TASK OBJECTIVE:
Only certain lines below are wanted: those starting at the line containing "let a : AccSlots" and ending at the line containing "lineMap := map, payload", both included, each retyped exactly.

+--

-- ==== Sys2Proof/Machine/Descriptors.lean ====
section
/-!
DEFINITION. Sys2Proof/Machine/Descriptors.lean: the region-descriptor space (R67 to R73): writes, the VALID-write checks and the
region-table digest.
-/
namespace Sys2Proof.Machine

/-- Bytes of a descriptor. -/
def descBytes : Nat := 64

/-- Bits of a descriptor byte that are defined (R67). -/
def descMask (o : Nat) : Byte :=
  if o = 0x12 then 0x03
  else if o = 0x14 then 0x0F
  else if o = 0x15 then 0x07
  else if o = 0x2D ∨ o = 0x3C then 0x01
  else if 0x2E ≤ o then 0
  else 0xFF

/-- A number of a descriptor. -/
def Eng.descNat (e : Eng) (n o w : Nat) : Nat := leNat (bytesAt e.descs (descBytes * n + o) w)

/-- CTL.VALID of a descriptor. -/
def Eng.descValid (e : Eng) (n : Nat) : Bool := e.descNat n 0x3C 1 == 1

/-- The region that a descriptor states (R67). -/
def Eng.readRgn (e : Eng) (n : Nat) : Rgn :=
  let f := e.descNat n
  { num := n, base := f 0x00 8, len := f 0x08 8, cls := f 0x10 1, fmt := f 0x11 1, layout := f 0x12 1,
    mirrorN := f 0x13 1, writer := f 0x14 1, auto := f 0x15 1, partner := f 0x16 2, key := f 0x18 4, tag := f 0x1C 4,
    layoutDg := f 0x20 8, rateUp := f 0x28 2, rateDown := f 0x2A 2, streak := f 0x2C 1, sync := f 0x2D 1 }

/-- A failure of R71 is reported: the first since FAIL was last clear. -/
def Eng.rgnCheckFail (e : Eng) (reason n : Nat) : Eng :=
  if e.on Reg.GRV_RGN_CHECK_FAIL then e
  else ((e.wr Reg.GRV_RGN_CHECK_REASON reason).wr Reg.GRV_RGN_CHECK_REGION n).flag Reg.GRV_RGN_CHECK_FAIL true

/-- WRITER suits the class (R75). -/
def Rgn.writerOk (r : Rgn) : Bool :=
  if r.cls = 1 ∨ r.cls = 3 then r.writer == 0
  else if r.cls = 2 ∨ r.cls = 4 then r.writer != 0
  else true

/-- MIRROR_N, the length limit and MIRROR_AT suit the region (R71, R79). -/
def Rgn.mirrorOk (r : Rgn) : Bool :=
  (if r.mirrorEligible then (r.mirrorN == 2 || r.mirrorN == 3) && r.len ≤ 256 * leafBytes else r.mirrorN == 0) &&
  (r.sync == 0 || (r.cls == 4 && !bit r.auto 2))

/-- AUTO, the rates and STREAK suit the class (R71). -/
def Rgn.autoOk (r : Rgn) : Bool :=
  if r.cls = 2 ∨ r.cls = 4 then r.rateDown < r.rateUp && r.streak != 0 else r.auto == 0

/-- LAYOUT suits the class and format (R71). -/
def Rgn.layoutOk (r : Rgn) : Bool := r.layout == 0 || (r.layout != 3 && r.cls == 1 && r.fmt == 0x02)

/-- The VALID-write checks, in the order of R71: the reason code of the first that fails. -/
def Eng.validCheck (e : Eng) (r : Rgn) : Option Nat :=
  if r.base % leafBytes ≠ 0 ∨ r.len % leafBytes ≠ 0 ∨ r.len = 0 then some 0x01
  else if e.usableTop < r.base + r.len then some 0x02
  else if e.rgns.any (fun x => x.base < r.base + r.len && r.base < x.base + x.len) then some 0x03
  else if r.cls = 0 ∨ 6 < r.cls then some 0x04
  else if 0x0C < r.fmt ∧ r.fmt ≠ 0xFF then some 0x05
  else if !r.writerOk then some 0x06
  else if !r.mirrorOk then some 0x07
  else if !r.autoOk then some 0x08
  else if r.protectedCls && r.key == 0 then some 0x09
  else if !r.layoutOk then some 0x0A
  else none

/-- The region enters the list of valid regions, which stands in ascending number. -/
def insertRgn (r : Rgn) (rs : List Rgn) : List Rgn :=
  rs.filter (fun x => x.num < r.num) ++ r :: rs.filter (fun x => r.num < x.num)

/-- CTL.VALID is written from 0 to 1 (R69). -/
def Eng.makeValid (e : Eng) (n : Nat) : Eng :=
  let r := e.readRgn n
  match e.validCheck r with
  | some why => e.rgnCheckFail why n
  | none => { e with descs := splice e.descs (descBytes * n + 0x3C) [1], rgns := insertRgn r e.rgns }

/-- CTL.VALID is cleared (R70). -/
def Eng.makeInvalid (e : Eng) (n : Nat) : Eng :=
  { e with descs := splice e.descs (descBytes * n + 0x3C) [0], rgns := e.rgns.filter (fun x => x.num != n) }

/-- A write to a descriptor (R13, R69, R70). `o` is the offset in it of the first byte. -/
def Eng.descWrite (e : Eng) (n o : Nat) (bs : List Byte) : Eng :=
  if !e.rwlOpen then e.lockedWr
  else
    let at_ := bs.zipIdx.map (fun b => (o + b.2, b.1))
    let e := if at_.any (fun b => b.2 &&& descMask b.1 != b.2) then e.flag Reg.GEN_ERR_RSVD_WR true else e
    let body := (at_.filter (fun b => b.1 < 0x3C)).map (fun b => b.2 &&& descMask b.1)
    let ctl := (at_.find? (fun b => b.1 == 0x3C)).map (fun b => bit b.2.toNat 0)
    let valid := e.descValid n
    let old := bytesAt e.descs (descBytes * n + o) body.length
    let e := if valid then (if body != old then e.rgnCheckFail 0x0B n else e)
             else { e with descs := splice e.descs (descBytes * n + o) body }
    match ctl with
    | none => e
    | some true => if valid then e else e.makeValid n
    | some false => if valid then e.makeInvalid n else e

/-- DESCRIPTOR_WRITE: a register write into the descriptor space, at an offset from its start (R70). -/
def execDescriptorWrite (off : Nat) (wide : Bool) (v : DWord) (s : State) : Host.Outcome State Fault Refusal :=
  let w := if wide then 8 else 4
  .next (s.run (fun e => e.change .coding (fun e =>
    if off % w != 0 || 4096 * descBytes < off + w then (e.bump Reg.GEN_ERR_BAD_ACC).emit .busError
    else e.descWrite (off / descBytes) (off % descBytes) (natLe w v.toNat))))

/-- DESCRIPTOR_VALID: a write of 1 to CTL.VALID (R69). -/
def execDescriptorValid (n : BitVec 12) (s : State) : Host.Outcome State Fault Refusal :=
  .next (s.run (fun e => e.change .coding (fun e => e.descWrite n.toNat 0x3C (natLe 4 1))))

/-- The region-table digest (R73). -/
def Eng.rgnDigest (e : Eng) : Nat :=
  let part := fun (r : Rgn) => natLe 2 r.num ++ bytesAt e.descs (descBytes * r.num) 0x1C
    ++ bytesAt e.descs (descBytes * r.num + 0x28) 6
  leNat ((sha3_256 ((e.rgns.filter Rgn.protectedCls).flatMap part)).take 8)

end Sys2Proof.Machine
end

+--

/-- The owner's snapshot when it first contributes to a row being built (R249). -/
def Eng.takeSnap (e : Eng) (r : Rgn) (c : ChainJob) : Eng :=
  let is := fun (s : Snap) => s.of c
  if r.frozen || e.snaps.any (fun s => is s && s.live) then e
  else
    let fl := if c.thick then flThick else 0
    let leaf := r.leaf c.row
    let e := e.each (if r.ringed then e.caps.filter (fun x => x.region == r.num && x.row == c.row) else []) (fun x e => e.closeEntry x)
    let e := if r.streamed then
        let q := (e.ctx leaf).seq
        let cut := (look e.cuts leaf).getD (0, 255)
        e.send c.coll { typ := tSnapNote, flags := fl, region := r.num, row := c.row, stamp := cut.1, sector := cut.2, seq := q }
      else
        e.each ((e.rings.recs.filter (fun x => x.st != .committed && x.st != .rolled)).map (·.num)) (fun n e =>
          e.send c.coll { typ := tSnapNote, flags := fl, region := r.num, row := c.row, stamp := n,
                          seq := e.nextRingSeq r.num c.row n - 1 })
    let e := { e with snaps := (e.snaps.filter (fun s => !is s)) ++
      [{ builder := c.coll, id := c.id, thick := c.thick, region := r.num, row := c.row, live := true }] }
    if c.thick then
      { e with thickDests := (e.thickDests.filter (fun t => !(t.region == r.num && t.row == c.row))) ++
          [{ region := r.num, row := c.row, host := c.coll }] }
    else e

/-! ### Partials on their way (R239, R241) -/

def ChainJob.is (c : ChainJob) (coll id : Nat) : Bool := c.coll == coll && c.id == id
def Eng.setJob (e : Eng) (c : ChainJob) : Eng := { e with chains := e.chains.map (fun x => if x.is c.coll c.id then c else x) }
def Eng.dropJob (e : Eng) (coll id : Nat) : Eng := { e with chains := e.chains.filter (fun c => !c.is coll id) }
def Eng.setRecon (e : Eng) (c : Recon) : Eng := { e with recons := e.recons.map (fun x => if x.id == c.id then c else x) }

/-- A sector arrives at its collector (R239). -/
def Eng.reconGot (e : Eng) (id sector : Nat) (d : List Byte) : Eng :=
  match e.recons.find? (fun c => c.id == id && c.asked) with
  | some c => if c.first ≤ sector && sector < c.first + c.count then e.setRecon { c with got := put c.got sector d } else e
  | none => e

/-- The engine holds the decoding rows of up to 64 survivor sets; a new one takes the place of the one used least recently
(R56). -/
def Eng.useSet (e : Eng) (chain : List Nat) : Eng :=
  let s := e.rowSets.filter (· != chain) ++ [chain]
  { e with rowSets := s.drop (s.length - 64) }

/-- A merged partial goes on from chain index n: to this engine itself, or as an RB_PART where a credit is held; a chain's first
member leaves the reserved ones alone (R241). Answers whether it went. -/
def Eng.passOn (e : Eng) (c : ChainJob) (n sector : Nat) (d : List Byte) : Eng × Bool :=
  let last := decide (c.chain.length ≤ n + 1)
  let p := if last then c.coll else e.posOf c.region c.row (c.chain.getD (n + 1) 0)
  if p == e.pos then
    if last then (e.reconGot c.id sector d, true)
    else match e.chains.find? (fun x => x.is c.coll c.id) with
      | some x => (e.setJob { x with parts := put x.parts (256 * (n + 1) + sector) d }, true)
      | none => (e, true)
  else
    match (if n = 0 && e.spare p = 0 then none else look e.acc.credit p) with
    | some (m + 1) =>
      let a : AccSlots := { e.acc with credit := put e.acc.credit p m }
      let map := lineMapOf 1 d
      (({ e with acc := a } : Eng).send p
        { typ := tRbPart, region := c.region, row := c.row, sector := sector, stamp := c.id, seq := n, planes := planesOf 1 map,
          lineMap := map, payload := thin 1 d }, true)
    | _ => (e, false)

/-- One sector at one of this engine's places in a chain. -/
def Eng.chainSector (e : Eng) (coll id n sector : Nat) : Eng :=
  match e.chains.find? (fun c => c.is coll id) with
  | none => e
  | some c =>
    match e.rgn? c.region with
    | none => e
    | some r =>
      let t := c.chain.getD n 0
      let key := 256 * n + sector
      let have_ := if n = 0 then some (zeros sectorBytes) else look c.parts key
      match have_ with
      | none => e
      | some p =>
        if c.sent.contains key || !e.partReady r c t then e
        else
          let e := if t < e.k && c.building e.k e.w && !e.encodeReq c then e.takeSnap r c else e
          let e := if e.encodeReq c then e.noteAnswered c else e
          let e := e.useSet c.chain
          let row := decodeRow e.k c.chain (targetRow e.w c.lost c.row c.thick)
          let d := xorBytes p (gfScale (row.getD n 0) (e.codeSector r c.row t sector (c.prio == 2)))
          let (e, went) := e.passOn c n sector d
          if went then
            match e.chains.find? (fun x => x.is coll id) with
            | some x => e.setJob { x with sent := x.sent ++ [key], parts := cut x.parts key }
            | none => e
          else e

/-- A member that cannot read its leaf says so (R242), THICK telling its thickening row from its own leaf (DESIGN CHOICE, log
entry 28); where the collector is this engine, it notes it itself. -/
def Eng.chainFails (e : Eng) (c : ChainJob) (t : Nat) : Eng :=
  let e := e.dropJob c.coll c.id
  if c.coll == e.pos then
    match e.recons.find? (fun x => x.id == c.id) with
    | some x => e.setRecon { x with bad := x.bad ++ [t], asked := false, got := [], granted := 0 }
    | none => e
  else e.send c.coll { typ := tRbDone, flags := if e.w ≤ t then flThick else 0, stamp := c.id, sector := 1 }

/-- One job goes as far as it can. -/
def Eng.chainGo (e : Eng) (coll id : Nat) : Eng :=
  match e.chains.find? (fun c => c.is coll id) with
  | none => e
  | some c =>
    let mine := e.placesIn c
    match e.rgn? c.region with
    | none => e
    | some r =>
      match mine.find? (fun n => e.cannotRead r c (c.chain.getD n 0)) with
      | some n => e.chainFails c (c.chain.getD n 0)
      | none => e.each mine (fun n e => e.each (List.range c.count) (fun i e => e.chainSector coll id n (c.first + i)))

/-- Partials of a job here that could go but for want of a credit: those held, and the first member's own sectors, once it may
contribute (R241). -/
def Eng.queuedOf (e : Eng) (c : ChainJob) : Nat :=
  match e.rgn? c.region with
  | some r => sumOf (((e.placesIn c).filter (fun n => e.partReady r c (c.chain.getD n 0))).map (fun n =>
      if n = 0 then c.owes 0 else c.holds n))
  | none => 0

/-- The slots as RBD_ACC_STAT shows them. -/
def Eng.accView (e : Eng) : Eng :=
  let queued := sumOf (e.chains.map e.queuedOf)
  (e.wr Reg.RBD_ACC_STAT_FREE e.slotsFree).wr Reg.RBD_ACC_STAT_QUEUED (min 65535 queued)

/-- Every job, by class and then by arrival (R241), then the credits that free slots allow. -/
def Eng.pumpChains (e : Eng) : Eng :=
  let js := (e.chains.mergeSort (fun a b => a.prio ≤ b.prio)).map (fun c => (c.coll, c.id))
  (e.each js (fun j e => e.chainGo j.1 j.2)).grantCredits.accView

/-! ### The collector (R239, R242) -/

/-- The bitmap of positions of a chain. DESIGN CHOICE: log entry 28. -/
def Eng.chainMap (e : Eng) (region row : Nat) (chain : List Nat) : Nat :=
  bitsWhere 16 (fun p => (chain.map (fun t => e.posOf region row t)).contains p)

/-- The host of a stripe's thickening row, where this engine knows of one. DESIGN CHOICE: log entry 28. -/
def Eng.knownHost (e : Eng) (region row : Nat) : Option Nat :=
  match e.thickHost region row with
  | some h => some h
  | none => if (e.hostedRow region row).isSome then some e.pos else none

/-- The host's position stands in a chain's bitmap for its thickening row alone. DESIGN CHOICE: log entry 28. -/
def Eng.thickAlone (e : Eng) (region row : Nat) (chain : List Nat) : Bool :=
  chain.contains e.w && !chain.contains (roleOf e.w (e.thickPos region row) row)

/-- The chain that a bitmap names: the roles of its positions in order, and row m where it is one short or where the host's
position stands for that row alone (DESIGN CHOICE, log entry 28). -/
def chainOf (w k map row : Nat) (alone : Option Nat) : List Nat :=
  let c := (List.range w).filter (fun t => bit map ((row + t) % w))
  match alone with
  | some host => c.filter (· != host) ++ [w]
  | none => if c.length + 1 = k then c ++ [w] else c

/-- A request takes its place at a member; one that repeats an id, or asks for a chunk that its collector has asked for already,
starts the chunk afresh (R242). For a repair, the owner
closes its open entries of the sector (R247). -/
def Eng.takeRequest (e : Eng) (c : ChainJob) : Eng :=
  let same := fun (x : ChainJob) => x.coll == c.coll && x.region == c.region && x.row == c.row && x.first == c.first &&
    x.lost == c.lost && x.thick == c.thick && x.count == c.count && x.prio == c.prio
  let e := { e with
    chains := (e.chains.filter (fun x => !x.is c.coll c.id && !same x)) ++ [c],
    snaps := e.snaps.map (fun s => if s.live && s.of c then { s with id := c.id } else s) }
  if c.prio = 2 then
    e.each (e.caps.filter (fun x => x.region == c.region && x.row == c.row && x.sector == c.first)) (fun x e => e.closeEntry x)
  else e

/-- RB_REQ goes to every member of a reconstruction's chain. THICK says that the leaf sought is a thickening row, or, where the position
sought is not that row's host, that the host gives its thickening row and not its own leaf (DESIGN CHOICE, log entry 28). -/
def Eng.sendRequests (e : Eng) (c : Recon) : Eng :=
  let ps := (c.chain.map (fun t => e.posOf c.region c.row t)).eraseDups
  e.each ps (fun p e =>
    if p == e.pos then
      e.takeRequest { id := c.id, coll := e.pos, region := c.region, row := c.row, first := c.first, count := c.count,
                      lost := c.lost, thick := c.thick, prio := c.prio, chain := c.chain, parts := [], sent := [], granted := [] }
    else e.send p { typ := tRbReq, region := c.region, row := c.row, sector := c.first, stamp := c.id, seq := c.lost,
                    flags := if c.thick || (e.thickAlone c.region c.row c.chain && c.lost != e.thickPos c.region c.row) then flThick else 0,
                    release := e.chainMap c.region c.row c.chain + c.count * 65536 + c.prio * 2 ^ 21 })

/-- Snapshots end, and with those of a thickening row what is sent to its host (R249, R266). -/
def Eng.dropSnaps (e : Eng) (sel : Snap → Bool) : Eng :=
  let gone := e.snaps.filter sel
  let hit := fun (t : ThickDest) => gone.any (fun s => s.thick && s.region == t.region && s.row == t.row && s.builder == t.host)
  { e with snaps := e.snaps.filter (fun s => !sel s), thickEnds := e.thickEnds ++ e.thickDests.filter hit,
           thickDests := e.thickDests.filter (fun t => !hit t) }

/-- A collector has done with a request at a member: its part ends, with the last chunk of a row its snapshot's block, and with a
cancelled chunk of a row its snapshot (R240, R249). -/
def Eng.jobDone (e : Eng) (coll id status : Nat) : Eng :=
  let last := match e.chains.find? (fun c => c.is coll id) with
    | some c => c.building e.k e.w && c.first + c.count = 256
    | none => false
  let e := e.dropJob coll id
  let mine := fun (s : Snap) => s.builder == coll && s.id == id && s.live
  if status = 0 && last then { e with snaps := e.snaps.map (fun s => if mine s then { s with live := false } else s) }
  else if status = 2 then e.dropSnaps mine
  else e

+--

RESULT FOR THIS EXERCISE:
      let a : AccSlots := { e.acc with credit := put e.acc.credit p m }
      let map := lineMapOf 1 d
      (({ e with acc := a } : Eng).send p
        { typ := tRbPart, region := c.region, row := c.row, sector := sector, stamp := c.id, seq := n, planes := planesOf 1 map,
          lineMap := map, payload := thin 1 d }, true)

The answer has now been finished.